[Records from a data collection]
# # # # # # #

-- ==== Sys2Proof/Certificates/Slice0/Obligations.lean ====
section
/-! DEFINITION. The statements for the provers, and the words they are said in. -/
open Sys2Proof Sys2Proof.Machine

namespace Sys2Proof.Claims

/-! The scalar tables of R207 and R213, each operation in the spec's words. -/

/-- Signed quotient truncated toward zero, with the two corners of R207. -/
def quotient (a b : Word) : Word := if b = 0 then BitVec.allOnes 64 else BitVec.ofInt 64 (a.toInt.tdiv b.toInt)

/-- Bits `lo` up to `lo + width - 1` of a number, those above bit 63 zero. -/
def fieldOf (a : Word) (lo width : Nat) : Nat := a.toNat / 2 ^ lo % 2 ^ width

/-- `old` with the low bits of `a` in the field that `b` selects (R208). -/
def withField (old a b : Word) : Word :=
  let m : Word := BitVec.ofNat 64 ((2 ^ (b.toNat / 64 % 64 + 1) - 1) * 2 ^ (b.toNat % 64))
  (old &&& ~~~ m) ||| (BitVec.ofNat 64 (a.toNat * 2 ^ (b.toNat % 64)) &&& m)

/-- The condition word of R209, bit by bit. -/
def conditionBits (a b : Word) : List Bool :=
  [decide (a = b), decide (a ≠ b), decide (a.toInt < b.toInt), decide (b.toInt ≤ a.toInt), decide (a.toNat < b.toNat),
    decide (b.toNat ≤ a.toNat), decide (a.toInt ≤ b.toInt), decide (b.toInt < a.toInt)]

/-- The word whose low bits are a list. -/
def wordOfBits (l : List Bool) : Word := BitVec.ofNat 64 (l.foldr (fun b n => b.toNat + 2 * n) 0)

/-- The two-operand ALU operations (R207, R208, R209). -/
def binaryTable : List ((Scalar → Scalar → Scalar → Instr) × (Word → Word → Word)) :=
  [(.add, fun a b => BitVec.ofNat 64 (a.toNat + b.toNat)),
   (.sub, fun a b => BitVec.ofInt 64 (a.toInt - b.toInt)),
   (.and, fun a b => a &&& b),
   (.or, fun a b => a ||| b),
   (.xor, fun a b => a ^^^ b),
   (.shl, fun a b => BitVec.ofNat 64 (a.toNat * 2 ^ (b.toNat % 64))),
   (.shr, fun a b => BitVec.ofNat 64 (a.toNat / 2 ^ (b.toNat % 64))),
   (.sra, fun a b => BitVec.ofInt 64 (a.toInt / (2 ^ (b.toNat % 64) : Nat))),
   (.min, fun a b => if a.toInt ≤ b.toInt then a else b),
   (.max, fun a b => if a.toInt ≤ b.toInt then b else a),
   (.minn, fun a b => if a.toNat ≤ b.toNat then a else b),
   (.maxn, fun a b => if a.toNat ≤ b.toNat then b else a),
   (.mul, fun a b => BitVec.ofNat 64 (a.toNat * b.toNat)),
   (.mulh, fun a b => BitVec.ofInt 64 ((a.toInt * b.toInt) / (2 ^ 64 : Nat))),
   (.mulhn, fun a b => BitVec.ofNat 64 (a.toNat * b.toNat / 2 ^ 64)),
   (.div, quotient),
   (.divn, fun a b => if b = 0 then BitVec.allOnes 64 else BitVec.ofNat 64 (a.toNat / b.toNat)),
   (.rem, fun a b => if b = 0 then a else BitVec.ofInt 64 (a.toInt - b.toInt * (quotient a b).toInt)),
   (.remn, fun a b => BitVec.ofNat 64 (a.toNat - b.toNat * (a.toNat / b.toNat))),
   (.bfx, fun a b =>
     let width := b.toNat / 64 % 64 + 1
     let f := fieldOf a (b.toNat % 64) width
     if b.getLsbD 12 && decide (2 ^ (width - 1) ≤ f) then BitVec.ofInt 64 ((f : Int) - 2 ^ width) else BitVec.ofNat 64 f),
   (.cmp, fun a b => wordOfBits (conditionBits a b))]

/-- The one-operand ALU operations and the immediate forms (R207, R213). -/
def unaryTable : List ((Scalar → Scalar → Instr) × (Word → Word)) :=
  [(.clz, fun a => BitVec.ofNat 64 ((List.range 64).countP (fun i => decide (a.toNat < 2 ^ i)))),
   (.popc, fun a => BitVec.ofNat 64 (((List.range 64).map (fun i => a.toNat / 2 ^ i % 2)).sum))]

/-- The immediate forms of R213 with a 13-bit immediate: the operation at the value `a` and the extended immediate. -/
def immediateTable : List ((Scalar → Scalar → BitVec 13 → Instr) × (Word → Word → Word)) :=
  [(.addi, fun a b => BitVec.ofNat 64 (a.toNat + b.toNat)),
   (.andi, fun a b => a &&& b),
   (.ori, fun a b => a ||| b),
   (.xori, fun a b => a ^^^ b),
   (.cmpi, fun a b => wordOfBits (conditionBits a b))]

/-- The shifts by an immediate amount. -/
def shiftTable : List ((Scalar → Scalar → Fin 64 → Instr) × (Word → Nat → Word)) :=
  [(.shli, fun a n => BitVec.ofNat 64 (a.toNat * 2 ^ n)),
   (.shri, fun a n => BitVec.ofNat 64 (a.toNat / 2 ^ n)),
   (.srai, fun a n => BitVec.ofInt 64 (a.toInt / (2 ^ n : Nat)))]

end Sys2Proof.Claims

open Sys2Proof.Claims

/-- R207, R208, R209: every two-operand ALU instruction reads s1, then s2, writes d with the table's operation and
completes; a mark of either operand goes to the result (R350). R207, R208, R213: the one-operand ALU instructions, the
immediate forms and BFI complete with their results. BFI reads d first, and MOVI and ADDPC write a constant. -/
def Obligations.ScalarArithmeticCompletes : Prop :=
  (∀ p ∈ binaryTable, ∀ (d a b : Scalar) (s s1 s2 t : State) (x y : Val),
    issues (p.1 d a b) s = true → srcBound a s → srcBound b s → dstBound d s →
    Gives (readScalar a) s x s1 → Gives (readScalar b) s1 y s2 →
    Gives (writeScalar d { bits := p.2 x.bits y.bits, mark := x.mark || y.mark }) s2 () t →
    Completes (p.1 d a b) s t) ∧
  ((∀ p ∈ unaryTable, ∀ (d a : Scalar) (s s1 t : State) (x : Val),
    issues (p.1 d a) s = true → srcBound a s → dstBound d s → Gives (readScalar a) s x s1 →
    Gives (writeScalar d { bits := p.2 x.bits, mark := x.mark }) s1 () t → Completes (p.1 d a) s t) ∧
  (∀ p ∈ immediateTable, ∀ (d a : Scalar) (imm : BitVec 13) (s s1 t : State) (x : Val),
    issues (p.1 d a imm) s = true → srcBound a s → dstBound d s → Gives (readScalar a) s x s1 →
    Gives (writeScalar d { bits := p.2 x.bits (imm.signExtend 64), mark := x.mark }) s1 () t →
    Completes (p.1 d a imm) s t) ∧
  (∀ p ∈ shiftTable, ∀ (d a : Scalar) (n : Fin 64) (s s1 t : State) (x : Val),
    issues (p.1 d a n) s = true → srcBound a s → dstBound d s → Gives (readScalar a) s x s1 →
    Gives (writeScalar d { bits := p.2 x.bits n.val, mark := x.mark }) s1 () t → Completes (p.1 d a n) s t) ∧
  (∀ (d a b : Scalar) (s s0 s1 s2 t : State) (z x y : Val),
    issues (.bfi d a b) s = true → srcBound a s → srcBound b s → Gives (readScalar d) s z s0 →
    Gives (readScalar a) s0 x s1 → Gives (readScalar b) s1 y s2 →
    Gives (writeScalar d { bits := withField z.bits x.bits y.bits, mark := z.mark || x.mark || y.mark }) s2 () t → Completes (.bfi d a b) s t) ∧
  (∀ (d : Scalar) (imm : BitVec 19) (s t : State), issues (.movi d imm) s = true → dstBound d s →
    Gives (writeScalar d { bits := imm.signExtend 64 }) s () t → Completes (.movi d imm) s t) ∧
  (∀ (d : Scalar) (imm : BitVec 19) (s t : State), issues (.addpc d imm) s = true → dstBound d s →
    Gives (writeScalar d { bits := BitVec.ofInt 64 ((s.cur.regs.pc.toNat : Int) + 2 * imm.toInt) }) s () t →
    Completes (.addpc d imm) s t))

# # # # # # #

**Work instruction**. The lines above starting at the one that contains "(.popc, fun a" and ending at the one that contains "def immediateTable : List" must be transcribed exactly, and no other lines may appear.

**Finished task**.
   (.popc, fun a => BitVec.ofNat 64 (((List.range 64).map (fun i => a.toNat / 2 ^ i % 2)).sum))]

/-- The immediate forms of R213 with a 13-bit immediate: the operation at the value `a` and the extended immediate. -/
def immediateTable : List ((Scalar → Scalar → BitVec 13 → Instr) × (Word → Word → Word)) :=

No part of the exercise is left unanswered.